A multiphysics model for analysis of inert gas bubbles in Molten Salt Fast Reactor

Abstract

Molten salt reactors (MSRs) have gained worldwide interest in recent years due to their appealing safety and resource utilisation characteristics. These reactors have a unique feature, i.e. the presence of nuclear fuel in the form of a molten fluoride or chloride salt containing the fissile and fertile materials. The fuel salt also acts as the coolant, and this dual role results in a complex, highly coupled multiphysics system which poses a challenge in modelling and simulation of MSRs. This paper presents the development of a simulation model for the Molten Salt Fast Reactor (MSFR) to predict the behaviour of inert gas bubbles in the core and to quantify their impact on the reactivity.

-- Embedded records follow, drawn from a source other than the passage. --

theorem adjustRule_moves (b : Nat × Int) : Moves ([.accounts, .storeWriting] ++ noticeTraffic) s (adjustRule b s).state := by
  unfold adjustRule onAccount
  split
  · exact refl s
  · split
    · exact refl s
    · have h1 := (s.changed_moves b.1 { s.account b.1 with spent := adjusted (s.account b.1).spent b.2 } fun h => h.2).mono
        (l := [.accounts, .storeWriting] ++ noticeTraffic)
      exact h1.next (State.mark_moves _ _)

theorem unlockRule_moves (k : Nat) : Moves [.accounts, .storeWriting] s (unlockRule k s).state :=
  s.setBalance_moves k { s.account k with
    failures := 0, state := if (s.account k).state = .locked then .isOpen else (s.account k).state } fun h => ⟨h.1, h.2⟩

theorem suspendRule_moves (k : Nat) : Moves [.accounts, .storeWriting] s (suspendRule k s).state := by
  unfold suspendRule
  split
  · exact s.setBalance_moves k { s.account k with state := .suspended } fun h => ⟨h.1, h.2⟩
  · exact refl s
  · exact refl s

theorem resumeRule_moves (k : Nat) : Moves [.accounts, .storeWriting] s (resumeRule k s).state := by
  unfold resumeRule
  split
  · exact refl s
  · exact s.setBalance_moves k { s.account k with state := .isOpen } fun h => ⟨h.1, h.2⟩
  · exact refl s

/-! ### The write of a Printer Table entry (R84, R130, R136) -/

/-- The pieces that a printer write reaches. -/
def printerPieces : List Piece := supplyPieces ++ [.callouts]

theorem State.configure_moves (p : Nat) (f : PrinterFields) : Moves printerPieces s (s.configure p f) := by
  unfold State.configure
  have h1 := (s.updPrinter_moves_sound p (fun e =>
    { e.healthReset ((printerConfigStored f.cfg).mode != .silent) with cfg := printerConfigStored f.cfg, service := .parked })
    fun _ => ⟨Nat.zero_le _, fun _ => rfl⟩).mono (l := printerPieces)
  have h2 := (h1.next (State.mark_moves _ (printerSlot p))).next (State.mark_moves _ (healthSlot p))
  exact h2.next (Moves.foldl (fun (t : State) col => t.createSupply p col (supplyStored (f.supply col)))
    (fun s col => s.createSupply_moves p col _) _ _)

theorem State.unconfigure_moves (p : Nat) (f : PrinterFields) : Moves printerPieces s (s.unconfigure p f) := by
  unfold State.unconfigure
  have h1 := (s.updPrinter_moves_sound p (fun e =>
    { e.healthReset false with cfg := printerConfigStored f.cfg, service := .unused })
    fun _ => ⟨Nat.zero_le _, fun _ => rfl⟩).mono (l := printerPieces)
  have h2 := (h1.next (State.mark_moves _ (printerSlot p))).next (State.mark_moves _ (healthSlot p))
  dsimp only
  generalize State.mark _ (healthSlot p) = t at h2 ⊢
  have h3 : Moves printerPieces s (match t.calloutOf p with
    | some i => (t.closeRecord i .entryRemoved).offerCallout i
    | none => t) := by
    split
    · exact (h2.next (State.closeRecord_moves _ _ _)).next (State.offerCallout_moves _ _)
    · exact h2
  exact h3.next (State.removeSupplies_moves _ _ _ _)

theorem State.changeMode_moves (p : Nat) (a b : ReportMode) : Moves printerPieces s (s.changeMode p a b) := by
  unfold State.changeMode
  split
  · exact ((s.updPrinter_moves p _).mono).next (State.closeTest_moves _ _)
  · split
    · exact (s.updPrinter_moves p _).mono
    · exact refl s

theorem State.writeSupply_moves (p : Nat) (f : SupplyFields) (b : Bool) (col : Colorant) :
    Moves printerPieces s (s.writeSupply p f b col) := by
  unfold State.writeSupply
  split
  · exact refl s
  · exact (s.setSupply_moves _ _ _).mono

theorem State.changeColour_moves (p : Nat) (a b : Bool) : Moves printerPieces s (s.changeColour p a b) := by
  unfold State.changeColour
  split
  · exact refl s
  · split
    · exact (Moves.foldl (fun (t : State) col => t.createSupply p col SupplyFields.factory)
        (fun s col => s.createSupply_moves p col _) _ _).mono
    · exact (s.removeSupplies_moves _ _ _).mono

theorem State.reconfigure_moves (p : Nat) (f : PrinterFields) : Moves printerPieces s (s.reconfigure p f) := by
  unfold State.reconfigure
  have h1 := ((s.updPrinter_moves p (fun e => { e with cfg := printerConfigStored f.cfg })).mono
    (l := printerPieces)).next (State.mark_moves _ (printerSlot p))
  have h2 := h1.trans (State.changeMode_moves _ p (s.printer p).cfg.mode (printerConfigStored f.cfg).mode)
  have h3 := fun (t : State) l b => Moves.foldl (l := printerPieces)
    (fun (t : State) col => t.writeSupply p (f.supply col) b col) (fun s col => s.writeSupply_moves p _ _ col) l t
  exact (h2.trans (h3 _ _ _)).trans (State.changeColour_moves _ _ _ _)

theorem State.writePrinter_moves (p : Nat) (f : PrinterFields) : Moves printerPieces s (s.writePrinter p f) := by
  unfold State.writePrinter
  split
  · exact ((s.updPrinter_moves p _).mono).next (State.mark_moves _ _)
  · exact s.configure_moves p f
  · exact s.unconfigure_moves p f
  · exact s.reconfigure_moves p f

theorem printerRule_moves (b : Nat × PrinterFields) : Moves printerPieces s (printerRule b s).state := by
  unfold printerRule
  split
  · exact refl s
  · split
    · exact refl s
    · exact s.writePrinter_moves _ _

/-! ### Ports (file 11) -/

theorem PortState.passHeld_pass1 (q : PortState) (f : EthFrame) (h : q.passHeld ≤ 65536) : (q.pass1 f).passHeld ≤ 65536 := by
  unfold PortState.pass1
  split
  next hf =>
    have hf : q.passHeld + f.bytes.length ≤ 65536 := hf
    simpa [PortState.passHeld] using hf
  next => exact h

theorem PortState.own_pass1 (q : PortState) (f : EthFrame) : (q.pass1 f).own = q.own := by
  unfold PortState.pass1
  split <;> rfl

theorem PortState.served_pass1 (q : PortState) (f : EthFrame) : (q.pass1 f).served = q.served := by
  unfold PortState.pass1
  split <;> rfl

theorem PortState.served_transmit (q : PortState) : q.transmit.served = q.served := by
  unfold PortState.transmit
  split
  case h_4 => split <;> rfl
  all_goals rfl

theorem PortState.transmit_bounds (q : PortState) :
    q.transmit.passHeld ≤ q.passHeld ∧ q.transmit.own.length ≤ q.own.length := by
  unfold PortState.transmit
  split
  next => exact ⟨le_rfl, le_rfl⟩
  next h h' => simp [PortState.passHeld, h]
  next h h' => simp [PortState.passHeld, h']
  next h h' => split <;> simp [PortState.passHeld, h, h']

/-- A port replaced. -/
theorem State.office_moves (q : PortState) (ho : s.oport.own.length ≤ 32 → q.own.length ≤ 32)
    (hp : s.oport.passHeld ≤ 65536 → q.passHeld ≤ 65536) (ht : s.oport.served ≤ 2 → q.served ≤ 2) :
    Moves [.officeOwn, .officeOther] s { s with oport := q } :=
  one (.officePort s q ho hp ht)

theorem State.fleet_moves (q : PortState) (ho : s.fport.own.length ≤ 32 → q.own.length ≤ 32)
    (hp : s.fport.passHeld ≤ 65536 → q.passHeld ≤ 65536) (ht : s.fport.served ≤ 1 → q.served ≤ 1) :
    Moves [.fleetOwn, .fleetOther] s { s with fport := q } :=
  one (.fleetPort s q ho hp ht)

theorem State.stray_moves : Moves [.sticky] s s.stray := one (.sticky s _ _ true)

theorem nextTurn_lt {n served i : Nat} {ready : Nat → Bool} (hn : 0 < n) (h : nextTurn n served ready = some i) : i < n := by
  obtain ⟨k, _, rfl⟩ := List.mem_map.1 (List.mem_of_find?_eq_some h)
  exact Nat.mod_lt _ hn

theorem State.room_of_streamTurn {s : State} {p : Nat} (h : s.streamTurn p = true) : s.fport.room = true := by
  simp only [State.streamTurn, Bool.and_eq_true] at h
  exact h.1.1

theorem State.index_of_streamTurn {s : State} {p : Nat} (h : s.streamTurn p = true) : p ≤ 63 := by
  simp only [State.streamTurn, Bool.and_eq_true, beq_iff_eq] at h
  exact Nat.le_of_lt_succ (nextTurn_lt (by decide) h.2)

theorem State.placeStream_moves (p : Nat) (m : OwnMsg) (h : s.streamTurn p = true) :
    Moves [.fleetOwn, .fleetOther, .printerTurn] s (s.placeStream p m) := by
  have h1 := (s.fleet_moves (s.fport.placeFrom 1 m) (PortState.length_place (State.room_of_streamTurn h)) id
    (fun _ => le_refl 1)).mono (l := [.fleetOwn, .fleetOther, .printerTurn])
  exact h1.next (one (.printerTurn _ p (State.index_of_streamTurn h)))

/-- The pieces that a stream message's placing reaches (R90, R92). -/
def placePieces : List Piece := deliveryPieces ++ [.fleetOther, .printerTurn]

theorem State.placeControl_moves (p : Nat) (h : s.streamTurn p = true) : Moves placePieces s (s.placeControl p) := by
  unfold State.placeControl
  split
  · exact refl s
  next m rest _ =>
    have h1 := ((s.placeStream_moves p m h).mono (l := placePieces)).next
      (State.updPrinter_moves _ p (fun e => { e with control := rest }))
    dsimp only
    split
    · exact h1
    · exact h1.next (State.restartStall_moves _ _)

theorem State.placeChunk_moves (p : Nat) (j : Job) (d : List Byte) (h : s.streamTurn p = true) :
    Moves placePieces s (s.placeChunk p j d) :=
  ((s.placeStream_moves p _ h).mono).next (State.updJob_moves _ _ _)

theorem State.finishStream_moves (p : Nat) (j : Job) : Moves deliveryPieces s (s.finishStream p j) := by
  unfold State.finishStream
  have h1 := fun f hf => (s.updJob_moves j.tag f hf).mono (l := deliveryPieces)
  split
  · exact (((h1 (fun x => { x with state := .finishing }) fun _ => ⟨⟨rfl, rfl, rfl, rfl⟩, rfl, nofun⟩).next
      (State.handFaces_moves _ _ _ _)).next (State.settleJob_moves _ _ _)).next (State.endTag_moves _ _ _)
  · exact h1 _ fun _ => ⟨⟨rfl, rfl, rfl, rfl⟩, rfl, nofun⟩

theorem State.placeEnd_moves (p : Nat) (j : Job) (h : s.streamTurn p = true) : Moves placePieces s (s.placeEnd p j) :=
  ((((s.placeStream_moves p _ h).mono (l := placePieces)).next
    (State.updPrinter_moves _ p (fun e => { e with stall := .stopped }))).next
    (State.finishStream_moves _ _ _)).next (State.startStream_moves _ _)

Inert gas bubbles in MSFR have been modelled using a multiphysics approach coupling computational fluid dynamics for fluid flow and heat transfer with neutron diffusion equation for neutronics and a balance equation with diffusion and advection terms for taking into account the drift of the delayed neutron precursors. The two-phase flow has been modelled using a simplified Euler–Euler model for small volume fraction of the dispersed phase, i.e. for small bubble fraction, which combines the momentum and continuity equation of the liquid and gas phases and adds a gas-phase transport equation to track the void fraction. Simulations reveal that the bubble distribution in the core has a significant impact on reactivity resulting in a difference in the bubbling feedback coefficient compared to studies using a homogeneous distribution.